INFORMATION GIVEN: Begin

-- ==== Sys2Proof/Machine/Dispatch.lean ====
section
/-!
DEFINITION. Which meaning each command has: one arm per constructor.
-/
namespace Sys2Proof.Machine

INFORMATION GIVEN: End

## WORK INSTRUCTIONS
Looking at the entries above, count each line that includes the string "Machine" and give only the total.

## FINAL ANSWER
2